Bob Geldof has denied claims that he has become "too close" to G8 leaders during his anti-poverty campaigning.
Bob Geldof said he expected to be a 'whipping boy'
The charity War on Want said the co-organiser of this summer's Live 8 concerts thought he was "bigger than" the cause and had his "own strategy".
But Mr Geldof told the Guardian it did not matter "one whit" how well he knew politicians, adding: "Some I like, some I'm indifferent to."
G8 leaders have pledged to increase aid to poorer countries by $50bn (£27.4bn).
The group also agreed to cancel the debt of 18 African nations.
Some charities have complained that the aid increase - decided at the G8 summit at Gleneagles in July - is not enough and that much of the money is not new.
John Coventry, of War on Want, said of Mr Geldof: "He got too close to the government, and he got burned."
Dave Timms, of poverty pressure group the World Development Movement, said Live 8 had "displaced" the work of the Make Poverty History campaign with a "wall of celebrities, and no message beyond a vague notion about caring for the poor and wanting politicians to 'do something'."
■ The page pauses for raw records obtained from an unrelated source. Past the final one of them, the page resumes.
/-- A move of a loop to a slot of another engine is accepted or not. -/
theorem Dev.itemLoopMove_judged : d.itemLoopMove x =
    match d.acceptMove x.move with
    | some e => e.ends St.pending
    | none => d.ends St.busy := by
  have hgood : ¬ (decide (63 < beAt x.par 2 1) || decide (1023 < beAt x.par 4 2) ||
      decide (d.engineOf (beAt x.par 0 2) = beAt x.par 2 1)) = true := by
    simp only [Bool.or_eq_true, decide_eq_true_eq]; omega
  exact (if_neg hr).trans (if_neg hgood)

theorem Dev.itemLoopMove_accepted {e : Dev} (h : d.acceptMove x.move = some e) : d.itemLoopMove x = e.ends St.pending := by
  rw [Dev.itemLoopMove_judged hr he hs hne, h]

theorem Dev.itemLoopMove_busy (h : d.acceptMove x.move = none) : d.itemLoopMove x = d.ends St.busy := by
  rw [Dev.itemLoopMove_judged hr he hs hne, h]
end

/-! ## Coefficient sets (R70 - R72) -/

theorem Dev.itemCoefRead_invalid (h : 63 < beAt x.par 0 1 ∨ beAt x.par 1 1 % 4 ≠ 0 ∨ beAt x.par 2 1 = 0 ∨
      0x100 < beAt x.par 1 1 + 4 * beAt x.par 2 1) : d.itemCoefRead x = d.ends St.valueInvalid :=
  if_pos (by simpa [or_assoc] using h)

theorem Dev.itemCoefRead_ok (hset : beAt x.par 0 1 < 64) (ho : beAt x.par 1 1 % 4 = 0) (hn : 0 < beAt x.par 2 1)
    (hend : beAt x.par 1 1 + 4 * beAt x.par 2 1 ≤ 0x100) :
    d.itemCoefRead x = d.okWith (wordBytes (((d.setWords (beAt x.par 0 1)).drop (beAt x.par 1 1 / 4)).take (beAt x.par 2 1))) :=
  if_neg (by simp only [Bool.or_eq_true, decide_eq_true_eq]; omega)

theorem Dev.itemCoefWrite_standby (hc : d.controls = false) : d.itemCoefWrite x = d.ends St.roleStandby :=
  if_pos (by simp [hc])

/-- The device with field values put into the coefficients' shadow for an item. -/
def Dev.coefShadowed (d : Dev) (ws : List (Nat × Nat)) (item : Nat) : Dev :=
  { d with loop := { d.loop with
      coefShadow := ws.foldl (fun (m : List (Nat × Nat)) (kv : Nat × Nat) => AMap.put m kv.1 kv.2) d.loop.coefShadow
      coefItems := d.loop.coefItems ++ [item] } }

theorem Dev.itemCoefWrite_ok {ws : List (Nat × Nat)} (hc : d.controls = true) (h : coefWriteOf x.par = .ok ws)
    (hs : d.stagedAddr 0x0404 x.par = false) :
    d.itemCoefWrite x =
      (let e := d.coefShadowed ws x.item
       e.mirrorConfig [(beAt x.par 0 1, .coefSet ((forEach e.loop.coefShadow (fun (kv : Nat × Nat) (d : Dev) => d.putCoefKey kv.1 kv.2) e).setWords
         (beAt x.par 0 1)))] (some x.item)).ends St.pending := by
  rw [Dev.itemCoefWrite, if_neg (by simp [hc]), h]
  exact if_neg (by simp [hs])

/-! ## Treadle tables (R88, R92, R95) -/

theorem Dev.itemTreadleRead_ok (hr : d.tileRole (loopTile (beAt x.par 0 2)) ≠ 0) :
    d.itemTreadleRead x = d.okWith ((List.range 256).flatMap (fun b => beBytes 2 (d.binRd (beAt x.par 0 2) b))) :=
  if_neg hr

theorem Dev.itemTreadleWrite_refused (h : d.tableStatus (beAt x.par 0 2) ≠ St.ok) :
    d.itemTreadleWrite x = d.ends (d.tableStatus (beAt x.par 0 2)) :=
  if_pos h

theorem Dev.itemTreadleWrite_ok (h : d.tableStatus (beAt x.par 0 2) = St.ok) (hs : d.stagedAddr 0x0501 x.par = false) :
    d.itemTreadleWrite x =
      ({ d with trd := { d.trd with write := d.trd.write ++ [(beAt x.par 0 2, tablePairs (x.par.drop 4), x.item)] } } : Dev).ends St.pending :=
  (if_neg (not_not_intro h)).trans (if_neg (by simp [hs]))

/-- What a clear asks for: one loop, or the loops of a class. -/
def Dev.clearAsked (d : Dev) (x : ItemIn) : ClrReq :=
  if beAt x.par 0 1 = 0 then { loops := [beAt x.par 2 2], others := false, but := [], item := some x.item }
  else { d.classLoops (beAt x.par 2 2) with item := some x.item }

theorem Dev.itemTreadleClear_invalid (h : 1 < beAt x.par 0 1 ∨ beAt x.par 0 1 = 1 ∧ 15 < beAt x.par 2 2) :
    d.itemTreadleClear x = d.ends St.valueInvalid :=
  if_pos (by simpa using h)

theorem Dev.itemTreadleClear_absent (hsel : beAt x.par 0 1 = 0) (hr : d.tileRole (loopTile (beAt x.par 2 2)) = 0) :
    d.itemTreadleClear x = d.ends St.tileAbsent :=
  (if_neg (by simp [hsel])).trans (if_pos (by simp [hsel, hr]))

/-- A clear of a loop that exists, or of a class: refused where the open transaction has staged a table that it names. -/
theorem Dev.itemTreadleClear_judged (h : beAt x.par 0 1 = 0 ∧ d.tileRole (loopTile (beAt x.par 2 2)) ≠ 0 ∨
      beAt x.par 0 1 = 1 ∧ beAt x.par 2 2 < 16) :
    d.itemTreadleClear x =
      if d.cheda.txn.any (fun (t : Txn) => t.staged.any (fun (s : Staged) => s.op = 0x0501 && (d.clearAsked x).names (beAt s.par 0 2))) then
        d.ends St.busy
      else ({ d with trd := { d.trd with clears := d.trd.clears ++ [d.clearAsked x] } } : Dev).ends St.pending := by
  rcases h with ⟨hsel, hr⟩ | ⟨hsel, hv⟩
  · simp only [Dev.itemTreadleClear, Dev.clearAsked, hsel, hr]
    rfl
  · simp only [Dev.itemTreadleClear, Dev.clearAsked, hsel, Nat.not_lt.mpr (Nat.le_of_lt_succ hv)]
    rfl

theorem Dev.itemTreadleSave_busy (h : d.trd.save.isSome = true) : d.itemTreadleSave x = d.ends St.busy := by
  rw [Dev.itemTreadleSave, Dev.treadleSaveStart, if_pos h]

theorem Dev.itemTreadleSave_ok (h : d.trd.save = none) :
    d.itemTreadleSave x =
      (({ d with trd := { d.trd with save := some { item := some x.item, gen := d.treadleGen } } } : Dev).marlAsk 3 .treadle
        (some x.item)).ends St.pending := by
  rw [Dev.itemTreadleSave, Dev.treadleSaveStart, if_neg (by simp [h])]

/-! ## Drafts (R37, R46) -/

theorem Dev.itemDraftRead_invalid (h : 1 < beAt x.par 0 1 ∨ beAt x.par 2 2 < 4 ∨ 4096 < beAt x.par 2 2 ∨ beAt x.par 2 2 % 4 ≠ 0 ∨
      beAt x.par 4 4 % 4 ≠ 0 ∨ 131072 < beAt x.par 4 4 + beAt x.par 2 2) : d.itemDraftRead x = d.ends St.valueInvalid :=
  if_pos (by simpa [or_assoc] using h)

theorem Dev.itemDraftRead_ok (hslot : beAt x.par 0 1 ≤ 1) (hmin : 4 ≤ beAt x.par 2 2) (hmax : beAt x.par 2 2 ≤ 4096)
    (hn : beAt x.par 2 2 % 4 = 0) (ho : beAt x.par 4 4 % 4 = 0) (hend : beAt x.par 4 4 + beAt x.par 2 2 ≤ 131072) :
    d.itemDraftRead x = d.okWith (wordBytes ((List.range (beAt x.par 2 2 / 4)).map (fun i =>
      draftWord (if beAt x.par 0 1 = 0 then d.draft.active else d.draft.staged) (beAt x.par 4 4 + 4 * i)))) :=
  if_neg (by simp only [Bool.or_eq_true, decide_eq_true_eq]; omega)

variable {op : Nat}

theorem Dev.itemDraftPut_standby (ha : d.isActive = false) : d.itemDraftPut x op = d.ends St.roleStandby :=
  if_pos (by simp [ha])

section
variable (ha : d.isActive = true)
include ha

theorem Dev.itemDraftPut_invalid (hf : draftForm op x.par ≠ St.ok) : d.itemDraftPut x op = d.ends (draftForm op x.par) :=
  (if_neg (by simp [ha])).trans (if_pos hf)

theorem Dev.itemDraftPut_busy (hf : draftForm op x.par = St.ok) (h : d.draftLocked = true ∨ d.stagedAddr op x.par = true) :
    d.itemDraftPut x op = d.ends St.busy :=
  (if_neg (by simp [ha])).trans ((if_neg (not_not_intro hf)).trans (if_pos (by simpa using h)))

theorem Dev.itemDraftPut_ok (hf : draftForm op x.par = St.ok) (hl : d.draftLocked = false) (hs : d.stagedAddr op x.par = false) :
    d.itemDraftPut x op =
      ((({ d with draft := { d.draft with staged := draftPut d.draft.staged op x.par } } : Dev).mirrorConfig [(0, .staged op x.par)]
        (some x.item)).finishAcked x.item St.ok []).ends St.pending :=
  (if_neg (by simp [ha])).trans ((if_neg (not_not_intro hf)).trans (if_neg (by simp [hl, hs])))
end
end

/-- Settles O49: each row comes to its opcode's meaning, and each clause is one case of that meaning. -/
theorem loopAndTableItemsAct : Obligations.LoopAndTableItemsAct := by
  refine ⟨?loopRead, ?loopWrite, ?loopWriteError, ?loopReadAbsent, ?loopReadInvalid, ?move, ?moveBusy, ?moveInvalid, ?coefRead,
    ?coefReadInvalid, ?coefStandby, ?coefWrite, ?treadleRead, ?treadleWrite, ?treadleRefused, ?clear, ?clearBusy, ?clearInvalid,
    ?clearAbsent, ?save, ?saveBusy, ?draftRead, ?draftReadInvalid, ?draftPut⟩
  case loopRead =>
    exact itemEnds_of_runItem rowOf_loopRead (by decide) fun d x ⟨hr, ho, hn, hmax, hend⟩ => Dev.itemLoopRead_ok hr ho hn hmax hend
  case loopWrite => exact fun ws => itemGoesOn_of_runItem rowOf_loopWrite fun d x ⟨h, hs⟩ => Dev.itemLoopWrite_ok h hs
  case loopWriteError =>
    exact fun st hst => itemEnds_of_runItem rowOf_loopWrite hst fun d x h => Dev.itemLoopWrite_error h
  case loopReadAbsent => exact itemEnds_of_runItem rowOf_loopRead (by decide) fun d x h => Dev.itemLoopRead_absent h
  case loopReadInvalid => exact itemEnds_of_runItem rowOf_loopRead (by decide) fun d x ⟨hr, h⟩ => Dev.itemLoopRead_invalid hr h
  case move =>
    exact itemGoesOn_of_runItem rowOf_loopMove fun d x ⟨hr, he, hs, hne, hfree⟩ =>
      Dev.itemLoopMove_accepted hr he hs hne (Dev.acceptMove_free hfree)
  case moveBusy =>
    exact itemEnds_of_runItem rowOf_loopMove (by decide) fun d x ⟨hr, he, hs, hne, hnamed⟩ =>
      Dev.itemLoopMove_busy hr he hs hne (Dev.acceptMove_named hnamed)
  case moveInvalid => exact itemEnds_of_runItem rowOf_loopMove (by decide) fun d x ⟨hr, h⟩ => Dev.itemLoopMove_invalid hr h
  case coefRead =>
    exact itemEnds_of_runItem rowOf_coefRead (by decide) fun d x ⟨hset, ho, hn, hend⟩ => Dev.itemCoefRead_ok hset ho hn hend
  case coefReadInvalid => exact itemEnds_of_runItem rowOf_coefRead (by decide) fun d x h => Dev.itemCoefRead_invalid h
  case coefStandby => exact itemEnds_of_runItem rowOf_coefWrite (by decide) fun d x h => Dev.itemCoefWrite_standby h
  case coefWrite => exact fun ws => itemGoesOn_of_runItem rowOf_coefWrite fun d x ⟨hc, h, hs⟩ => Dev.itemCoefWrite_ok hc h hs
  case treadleRead => exact itemEnds_of_runItem rowOf_treadleRead (by decide) fun d x h => Dev.itemTreadleRead_ok h
  case treadleWrite => exact itemGoesOn_of_runItem rowOf_treadleWrite fun d x ⟨h, hs⟩ => Dev.itemTreadleWrite_ok h hs
  case treadleRefused =>
    refine fun st hok hpend => itemEnds_of_runItem rowOf_treadleWrite hpend ?_
    rintro d x rfl
    exact Dev.itemTreadleWrite_refused hok
  case clear =>
    exact itemGoesOn_of_runItem rowOf_treadleClear fun d x ⟨htxn, h⟩ => (Dev.itemTreadleClear_judged h).trans (if_neg (by simp [htxn]))
  case clearBusy =>
    refine itemEnds_of_runItem rowOf_treadleClear (by decide) ?_
    rintro d x ⟨hsel, hr, t, htxn, s, hs, hop, hloop⟩
    refine (Dev.itemTreadleClear_judged (.inl ⟨hsel, hr⟩)).trans (if_pos ?_)
    have hnames : (d.clearAsked x).names (beAt s.par 0 2) = true := by simp [Dev.clearAsked, hsel, ClrReq.names, hloop]
    rw [htxn]
    exact List.any_eq_true.mpr ⟨s, hs, by simp [hop, hnames]⟩
  case clearInvalid => exact itemEnds_of_runItem rowOf_treadleClear (by decide) fun d x h => Dev.itemTreadleClear_invalid h
  case clearAbsent =>
    exact itemEnds_of_runItem rowOf_treadleClear (by decide) fun d x ⟨hsel, hr⟩ => Dev.itemTreadleClear_absent hsel hr
  case save => exact itemGoesOn_of_runItem rowOf_treadleSave fun d x h => Dev.itemTreadleSave_ok h
  case saveBusy => exact itemEnds_of_runItem rowOf_treadleSave (by decide) fun d x h => Dev.itemTreadleSave_busy h
  case draftRead =>
    exact itemEnds_of_runItem rowOf_draftRead (by decide) fun d x ⟨hslot, hmin, hmax, hn, ho, hend⟩ =>
      Dev.itemDraftRead_ok hslot hmin hmax hn ho hend
  case draftReadInvalid => exact itemEnds_of_runItem rowOf_draftRead (by decide) fun d x h => Dev.itemDraftRead_invalid h
  case draftPut =>
    intro row op hrow
    have hrun : RowOf row op ∧ ∀ (d : Dev) (x : ItemIn), d.runItem x op = d.itemDraftPut x op := by
      rcases hrow with ⟨rfl, rfl⟩ | ⟨rfl, rfl⟩
      · exact ⟨rowOf_draftWrite, fun _ _ => rfl⟩
      · exact ⟨rowOf_draftLoadPredefined, fun _ _ => rfl⟩
    obtain ⟨hrow, hput⟩ := hrun
    refine ⟨?standby, ?invalid, ?busy, ?good⟩
    case standby => exact itemEnds_of_runItem hrow (by decide) fun d x ha => (hput d x).trans (Dev.itemDraftPut_standby ha)
    case invalid =>
      refine fun st hok hpend => itemEnds_of_runItem hrow hpend ?_
      rintro d x ⟨ha, rfl⟩
      exact (hput d x).trans (Dev.itemDraftPut_invalid ha hok)
    case busy =>
      exact itemEnds_of_runItem hrow (by decide) fun d x ⟨ha, hf, h⟩ => (hput d x).trans (Dev.itemDraftPut_busy ha hf h)
    case good =>
      exact itemGoesOn_of_runItem hrow fun d x ⟨ha, hf, hl, hs⟩ => (hput d x).trans (Dev.itemDraftPut_ok ha hf hl hs)

end Sys2Proof.Machine
end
However, Mr Geldof said: "You're a rallying point and therefore a whipping boy at the same time, and that's part and parcel of the gig...[But] unless you engage with the political process, you aren't going to get political and economic justice."
He added: "Live 8 forced through several deals at Gleneagles, the aid deal and the debt deal, neither of which were perfect but which were nevertheless far beyond our wildest dreams a year ago."
Leaders also pledged to create universal access to anti-HIV drugs in Africa by 2010.
EU members of the G8 promised to reach a collective aid target of 0.56% of GDP by 2010, and 0.7% by 2015
An estimated nine million people in the UK watched the Live 8 concert in London's Hyde Park on television.